• [What is needed] For the data below, restate word for word only the lines from the line containing "10#32 3010#32 150#8" through the line containing "exec (.lapTick 1001#32) unsettled = .next", both ends included.

** Opening Records for the task block **

/-- R156, R140 by hand: with no settle interval one housekeeping call writes and reads back, and the receiver answers
what that call has just written. -/
theorem test_receiver_within_operation :
    (after (exec (.rxHousekeep 90#32 5800#16)
        (noSettle.withReceiver (receiver 0) (.rxHousekeep 90#32 5800#16)))).driver
      = ⟨5800#16, 90#32, false, false, true⟩ := by decide +kernel

theorem witness_FltInitEffect : (0#16 : BitVec 16) = 0#16 ∧ (1#16 : BitVec 16) ≠ 0#16 ∧ (65535#16 : BitVec 16) ≠ 0#16 := by
  decide

theorem witness_FltStepFixedPoint :
    filtering.filter.fltInit = true ∧ filtering.params.numerics = .fixedPoint ∧ 1 ≤ filtering.filter.rc.toNat := by decide

/-- Below, at and above the estimate. -/
theorem witness_EstimateStaysBetween :
    filtering.params.numerics = .fixedPoint ∧ exec (.fltStep 255#8) filtering = .next (after (exec (.fltStep 255#8) filtering)) ∧
      exec (.fltStep 0#8) filtering = .next (after (exec (.fltStep 0#8) filtering)) ∧
      filtering.filter.x.toNat ≤ (255#8).toNat * 65536 ∧ (0#8).toNat * 65536 ≤ filtering.filter.x.toNat :=
  ⟨rfl, rfl, rfl, by decide, by decide⟩

/-- The filter under the open numerics. -/
def filteringOpen : State := { filtering with params := { Config.testDefaults with numerics := .open_ } }

theorem witness_FltStepUnderEveryNumerics :
    State.reset.filter.fltInit = false ∧
      (filtering.filter.fltInit = true ∧ (filtering.params.numerics = .fixedPoint → filtering.filter.x.toNat ≤ 0xFF0000)) ∧
      (filteringOpen.filter.fltInit = true ∧
        (filteringOpen.params.numerics = .fixedPoint → filteringOpen.filter.x.toNat ≤ 0xFF0000)) := by decide

theorem witness_RoundingIsNearest : (0#24).toNat < 0xFF8000 ∧ (0xFF7FFF#24).toNat < 0xFF8000 := by decide

theorem witness_LapStepStoresAndAdvances :
    Memory.wf 100 (engineIn .stopped ⟨0#8, 0#32⟩).engine.samples = true ∧
      Memory.wf 100 ([(0, 5#8), (99, 7#8)] : Memory 8) = true := by decide

theorem witness_StoppedStepDetectsNothing : (engineIn .stopped ⟨0#8, 0#32⟩).engine.timerState = .stopped := rfl

/-- Vector L3: a drop of 6 crosses, a drop of 5 does not. -/
theorem witness_WaitingStep :
    (engineIn .waiting ⟨130#8, 20#32⟩).engine.timerState = .waiting ∧
    Crosses inputs .waiting 0#32 50#32 124#8 (captured inputs .waiting 50#32 124#8 ⟨130#8, 20#32⟩) ∧
    ¬ Crosses inputs .waiting 0#32 40#32 125#8 (captured inputs .waiting 40#32 125#8 ⟨130#8, 20#32⟩) := by
  unfold Crosses Falls captured inForce
  decide

/-- Vector L5, `guardCapture`: closed at age 990 and at 1999, open at 2000; crossing and not, either way. -/
theorem witness_RunningStep :
    (running 2#4 ⟨140#8, 1000#32⟩).engine.timerState = .running ∧
    Memory.wf 50 (running 2#4 ⟨140#8, 1000#32⟩).engine.laps = true ∧
    CaptureOpen (inputsL5 2#4) 10#32 2010#32 ∧ ¬ CaptureOpen (inputsL5 2#4) 10#32 2009#32 ∧
    Crosses (inputsL5 2#4) .running 10#32 3020#32 99#8 (captured (inputsL5 2#4) .running 3020#32 99#8 ⟨150#8, 3010#32⟩) ∧
    ¬ Crosses (inputsL5 2#4) .running 10#32 3010#32 150#8
      (captured (inputsL5 2#4) .running 3010#32 150#8 ⟨125#8, 3000#32⟩) ∧
    Crosses (inputsL5 2#4) .running 10#32 1010#32 134#8 ⟨140#8, 1000#32⟩ ∧
    ¬ Crosses (inputsL5 2#4) .running 10#32 1010#32 135#8 ⟨140#8, 1000#32⟩ := by
  unfold CaptureOpen Crosses Falls captured inForce
  decide

theorem witness_TickIsReadFilterStep : ticking.driver.rxInit = true ∧ ticking.filter.fltInit = true := by decide

theorem witness_TickRefusals :
    State.reset.driver.rxInit = false ∧ awaiting.driver.rxInit = true ∧ awaiting.filter.fltInit = false := by decide

/-- A tick inside the settle window. -/
def unsettled : State := { filtering with driver := ⟨5800#16, 1000#32, true, false, true⟩ }

theorem witness_UnsettledTickFiltersZero :
    unsettled.driver.recentlyChanged = true ∧ Memory.wf 100 unsettled.engine.samples = true ∧
      exec (.lapTick 1001#32) unsettled = .next (after (exec (.lapTick 1001#32) unsettled)) := ⟨rfl, rfl, rfl⟩

theorem witness_LapAvailEffect : exec .lapStart State.reset = .next (after (exec .lapStart State.reset)) := rfl

theorem witness_GetRssiReturnsLastSample :
    Memory.wf 100 (engineIn .waiting ⟨0#8, 0#32⟩).engine.samples = true ∧
      exec (.lapStep 3#32 9#8) (engineIn .waiting ⟨0#8, 0#32⟩)
        = .next (after (exec (.lapStep 3#32 9#8) (engineIn .waiting ⟨0#8, 0#32⟩))) := ⟨rfl, rfl⟩

/-- One operation for each line of the table. -/
theorem witness_TimerStateTransitions :
    (after (exec .lapStart State.reset)).engine.timerState = .waiting ∧
      (after (exec .lapStop (running 0#4 ⟨0#8, 0#32⟩))).engine.timerState = .stopped ∧
      exec .lapStart State.reset = .next (after (exec .lapStart State.reset)) ∧
      exec .lapStop (running 0#4 ⟨0#8, 0#32⟩) = .next (after (exec .lapStop (running 0#4 ⟨0#8, 0#32⟩))) ∧
      exec (.lapStep 50#32 124#8) (engineIn .waiting ⟨130#8, 20#32⟩)
        = .next (after (exec (.lapStep 50#32 124#8) (engineIn .waiting ⟨130#8, 20#32⟩))) := ⟨rfl, rfl, rfl, rfl, rfl⟩

/-- A captured peak, a kept one and a reset one. -/
theorem witness_CandidateIsMonotone :
    (after (exec (.lapStep 20#32 130#8) (engineIn .waiting ⟨120#8, 10#32⟩))).engine.cand = ⟨130#8, 20#32⟩ ∧
      (after (exec (.lapStep 30#32 130#8) (engineIn .waiting ⟨130#8, 20#32⟩))).engine.cand = ⟨130#8, 20#32⟩ ∧
      (after (exec (.lapStep 50#32 124#8) (engineIn .waiting ⟨130#8, 20#32⟩))).engine.cand = ⟨0#8, 0#32⟩ := by decide

/-- Vector L3: an equal sample and a drop of 5 are let pass, a drop of 6 confirms. -/
theorem witness_CrossingConfirmedAtTheFall :
    (engineIn .waiting ⟨130#8, 20#32⟩).engine.timerState = .waiting ∧ inputs.policy = 0#4 ∧
    (∀ x ∈ ([(30#32, 130#8), (40#32, 125#8)] : List (Millis × Amp)), x.2 ≤ 130#8 ∧
      (x.2 = 130#8 ∨ (130#8).toNat - x.2.toNat < inputs.minDelta.toNat)) ∧
    124#8 < 130#8 ∧ inputs.minDelta.toNat ≤ (130#8).toNat - (124#8).toNat := by
  refine ⟨rfl, rfl, fun x hx => ?_, by decide, by decide⟩
  rcases List.mem_cons.mp hx with rfl | hx
  · decide
  · rcases List.mem_singleton.mp hx with rfl
    decide

/-- With 101 samples: the first kept is number 1, the last number 100, which lies in slot 0. -/
theorem witness_SampleHistory :
    (1 < 101 ∧ 101 ≤ 1 + 100 ∧ (1 : Fin 100).val = 1 % 100) ∧ (100 < 101 ∧ 101 ≤ 100 + 100 ∧ (0 : Fin 100).val = 100 % 100) ∧
      (99 ≤ (99 : Fin 100).val) := by decide

/-- The maximum at the sample and one below it; a session of each kind. -/
theorem witness_CalUpdateRule :
    (23#8 < 24#8 ∧ ¬ (24#8 : Amp) < 24#8) ∧ (⟨true, 24#8, 65535#16⟩ : Cal).active = true ∧ Cal.cleared.active = false := by
  decide

theorem witness_CalibrationIsObservational :
    runOps [.calNstart, .lapStart, .lapStep 0#32 60#8, .calNstop] State.reset
      = .next (after (runOps [.calNstart, .lapStart, .lapStep 0#32 60#8, .calNstop] State.reset)) := rfl

/-- The last frequency on the way to its verification. -/
theorem witness_StepKeepsInvariant :
    Constraints awaiting.params ∧ awaiting.Inv ∧ step awaiting = .next awaiting :=
  ⟨constraints_testDefaults, awaiting_inv, rfl⟩

theorem witness_EventsPerOperation :
    step { awaiting with arrivals := [.request (.cmd 0x080000040B00000000#69) false] }
      = .next (after (exec (.rxVerify 1035#32) awaiting)) ∧
    step { awaiting with arrivals := [.reset] } = .next (takeReset [] awaiting) ∧
    exec (.lapStep 1010#32 130#8) (running 0#4 ⟨140#8, 1000#32⟩)
        = .next (after (exec (.lapStep 1010#32 130#8) (running 0#4 ⟨140#8, 1000#32⟩))) ∧
      exec (.rxHousekeep 1035#32 5800#16) awaiting = .next (after (exec (.rxHousekeep 1035#32 5800#16) awaiting)) ∧
      exec .lapAvail awaiting = .next awaiting := ⟨rfl, rfl, rfl, rfl, rfl⟩

theorem witness_EnvironmentCannotRefuse :
    exec (.rxVerify 0#32) (driverIn 0#16 0#32 false false) = .refused (.noFrequency 0#16) := rfl

theorem witness_OwnershipOfState :
    exec (.fltStep 9#8) filtering = .next (after (exec (.fltStep 9#8) filtering)) ∧
      exec (.frameWp 0#20) awaiting = .next (after (exec (.frameWp 0#20) awaiting)) ∧
      exec (.lapTick 7#32) ticking = .next (after (exec (.lapTick 7#32) ticking)) := ⟨rfl, rfl, rfl⟩

end Sys2Proof.Tests
end

section
/-! SUPPORT. Proofs about the state of the block (`spec/10_state.md`): what every operation can answer, which parts
of the state each can change (rule R27), and the invariant of rule R52. -/

namespace Sys2Proof.Machine

/-! ## Reset (R51) -/

/-- Settles O13: every clause is the value the reset state's definition gives that field; the empty buffers read 0. -/
theorem resetTable : Obligations.ResetTable :=
  ⟨rfl, fun _ => rfl, rfl, fun _ => rfl, rfl, rfl, rfl, rfl, rfl, rfl, rfl, rfl, rfl, rfl⟩

/-! ## What each operation answers -/

theorem complete_eq_next {v : BitVec 32} {s t : State} : complete v s = .next t ↔ t = s.setRet v := by
  simp [complete, eq_comm]

/-- R112: `FLT.INIT` completes exactly where the measurement noise is not 0. -/
theorem execFltInit_eq_next {rawQ rawR : BitVec 16} {s t : State} :
    execFltInit rawQ rawR s = .next t ↔
      rawR ≠ 0#16 ∧ t = (s.setFilter (initialised rawQ rawR)).setRet 0#32 := by
  unfold execFltInit
  split_ifs with h
  · simp [h]
  · simp [h, complete_eq_next]

/-- R114: the filter after one step on a measurement, the coefficients and the flag as before. -/
def Filter.stepped (n : Config.Numerics) (m : Amp) (f : Filter) : Filter :=
  { f with x := (filterStep n f.qc f.rc f.x f.p m).1, p := (filterStep n f.qc f.rc f.x f.p m).2 }

/-- R114: an answer of `FLT.STEP` is the filter stepped, and a result. -/
theorem execFltStep_next {m : Amp} {s t : State} (h : execFltStep m s = .next t) :
    ∃ r, t = (s.setFilter (s.filter.stepped s.params.numerics m)).setRet r := by
  obtain ⟨_, hm, rfl⟩ := completeOr_eq_next.mp h
  obtain ⟨_, hu, rfl⟩ := map_eq_ok.mp hm
  obtain ⟨_, rfl⟩ := filterUpdate_cases hu
  exact ⟨_, rfl⟩

/-- R152: an answer of `RX.SETFREQ` is what the dispatch leaves, with no result. -/
theorem execRxSetfreq_next {now : Millis} {f : Word16} {s t : State} (h : execRxSetfreq now f s = .next t) :
    ∃ s1, setFreq now f s = .ok s1 ∧ t = s1.setRet 0#32 := by
  obtain ⟨_, hm, rfl⟩ := completeOr_eq_next.mp h
  obtain ⟨s1, hs, rfl⟩ := map_eq_ok.mp hm
  exact ⟨s1, hs, rfl⟩

/-- R156: an answer of `RX.HOUSEKEEP` is what the two steps leave, with no result. -/
theorem execRxHousekeep_next {now : Millis} {f : Word16} {s t : State} (h : execRxHousekeep now f s = .next t) :
    ∃ s1, housekeep now f s = .ok s1 ∧ t = s1.setRet 0#32 := by
  obtain ⟨_, hm, rfl⟩ := completeOr_eq_next.mp h
  obtain ⟨s1, hs, rfl⟩ := map_eq_ok.mp hm
  exact ⟨s1, hs, rfl⟩

/-- R161: an answer of `RX.READRSSI` differs from its state in the environment and the result port alone. -/
theorem execRxReadrssi_next {s t : State} (h : execRxReadrssi s = .next t) :
    ∃ v r, t = { s with env := v, ret := r } := by
  obtain ⟨_, hm, rfl⟩ := completeOr_eq_next.mp h
  obtain ⟨_, hr, rfl⟩ := map_eq_ok.mp hm
  rcases (readRssi_cases hr).2 with ⟨_, rfl⟩ | ⟨_, rfl⟩
  · exact ⟨s.env, _, rfl⟩
  · obtain ⟨v, hv, _⟩ := adcRead_frame s
    exact ⟨v, _, by rw [hv]; rfl⟩

/-- R158: an answer of `RX.VERIFY` is what one attempt leaves. -/
theorem execRxVerify_next {now : Millis} {s t : State} (h : execRxVerify now s = .next t) :
    ∃ r, t = (verifyAttempt now s).2.setRet r := by
  obtain ⟨_, hm, rfl⟩ := completeOr_eq_next.mp h
  obtain ⟨_, hv, rfl⟩ := map_eq_ok.mp hm
  obtain ⟨_, _, rfl⟩ := verify_ok.mp hv
  exact ⟨_, rfl⟩

/-- R184: an answer of `LAP.TICK` is the engine's step in the state the read and the filter's step left. -/
theorem execLapTick_next {now : Millis} {s t : State} (h : execLapTick now s = .next t) :
    ∃ m v sample,
      t = (lapStepOp now sample { s with env := v, filter := s.filter.stepped s.params.numerics m }).setRet 0#32 := by
  obtain ⟨_, hm, rfl⟩ := completeOr_eq_next.mp h
  obtain ⟨_, ht, rfl⟩ := map_eq_ok.mp hm
  obtain ⟨_, _, m, v, _, _, _, _, hu, rfl⟩ := lapTickOp_cases ht
  obtain ⟨_, hf⟩ := filterUpdate_cases hu
  cases congrArg (·.2.filter) hf
  exact ⟨m, v, _, rfl⟩

/-! ## Which parts of the state an operation writes (R27, R73) -/

/-- R27: whose registers an operation writes; the tick is the engine's operation that also reads the amplitude and
runs the filter. -/
inductive Owner where
  | filter
  | driver
  | engine
  | tick

/-- The owner of each operation; a frame belongs to the driver. -/
def Owner.of : Instr → Owner
  | .fltInit _ _ | .fltStep _ => .filter
  | .rxInit | .rxSetfreq _ _ | .rxHousekeep _ _ | .rxReadrssi | .rxVerify _ | .frameWf _ _ | .frameWp _
  | .frameRd _ => .driver
  | .lapStart | .lapStop | .lapStep _ _ | .lapGetrssi | .lapAvail | .lapGettime | .lapSetcb _ | .calNstart
  | .calNstop | .calXstart | .calXstop => .engine
  | .lapTick _ => .tick

/-- The fields in which the state after an operation can differ from the state before it. -/
def Owner.Writes (s t : State) : Owner → Prop
  | .filter => ∃ f r, t = { s with filter := f, ret := r }
  | .driver => ∃ d n tr v r, t = { s with driver := d, pins := n, trace := tr, env := v, ret := r }
  | .engine => ∃ e tr r, t = { s with engine := e, trace := tr, ret := r }
  | .tick => ∃ e f tr v r, t = { s with engine := e, filter := f, trace := tr, env := v, ret := r }

/-- The engine's step writes the engine and the trace alone. -/
theorem lapStepOp_shape (now : Millis) (sample : Amp) (s : State) :
    ∃ e tr, lapStepOp now sample s = { s with engine := e, trace := tr } := by
  obtain ⟨e, es, h⟩ := lapStepOp_local now sample s.cfg s.engine
  exact ⟨e, _, h s rfl rfl⟩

** Closing Records for the task block **

• [Solved problem]
    ¬ Crosses (inputsL5 2#4) .running 10#32 3010#32 150#8
      (captured (inputsL5 2#4) .running 3010#32 150#8 ⟨125#8, 3000#32⟩) ∧
    Crosses (inputsL5 2#4) .running 10#32 1010#32 134#8 ⟨140#8, 1000#32⟩ ∧
    ¬ Crosses (inputsL5 2#4) .running 10#32 1010#32 135#8 ⟨140#8, 1000#32⟩ := by
  unfold CaptureOpen Crosses Falls captured inForce
  decide

theorem witness_TickIsReadFilterStep : ticking.driver.rxInit = true ∧ ticking.filter.fltInit = true := by decide

theorem witness_TickRefusals :
    State.reset.driver.rxInit = false ∧ awaiting.driver.rxInit = true ∧ awaiting.filter.fltInit = false := by decide

/-- A tick inside the settle window. -/
def unsettled : State := { filtering with driver := ⟨5800#16, 1000#32, true, false, true⟩ }

theorem witness_UnsettledTickFiltersZero :
    unsettled.driver.recentlyChanged = true ∧ Memory.wf 100 unsettled.engine.samples = true ∧
      exec (.lapTick 1001#32) unsettled = .next (after (exec (.lapTick 1001#32) unsettled)) := ⟨rfl, rfl, rfl⟩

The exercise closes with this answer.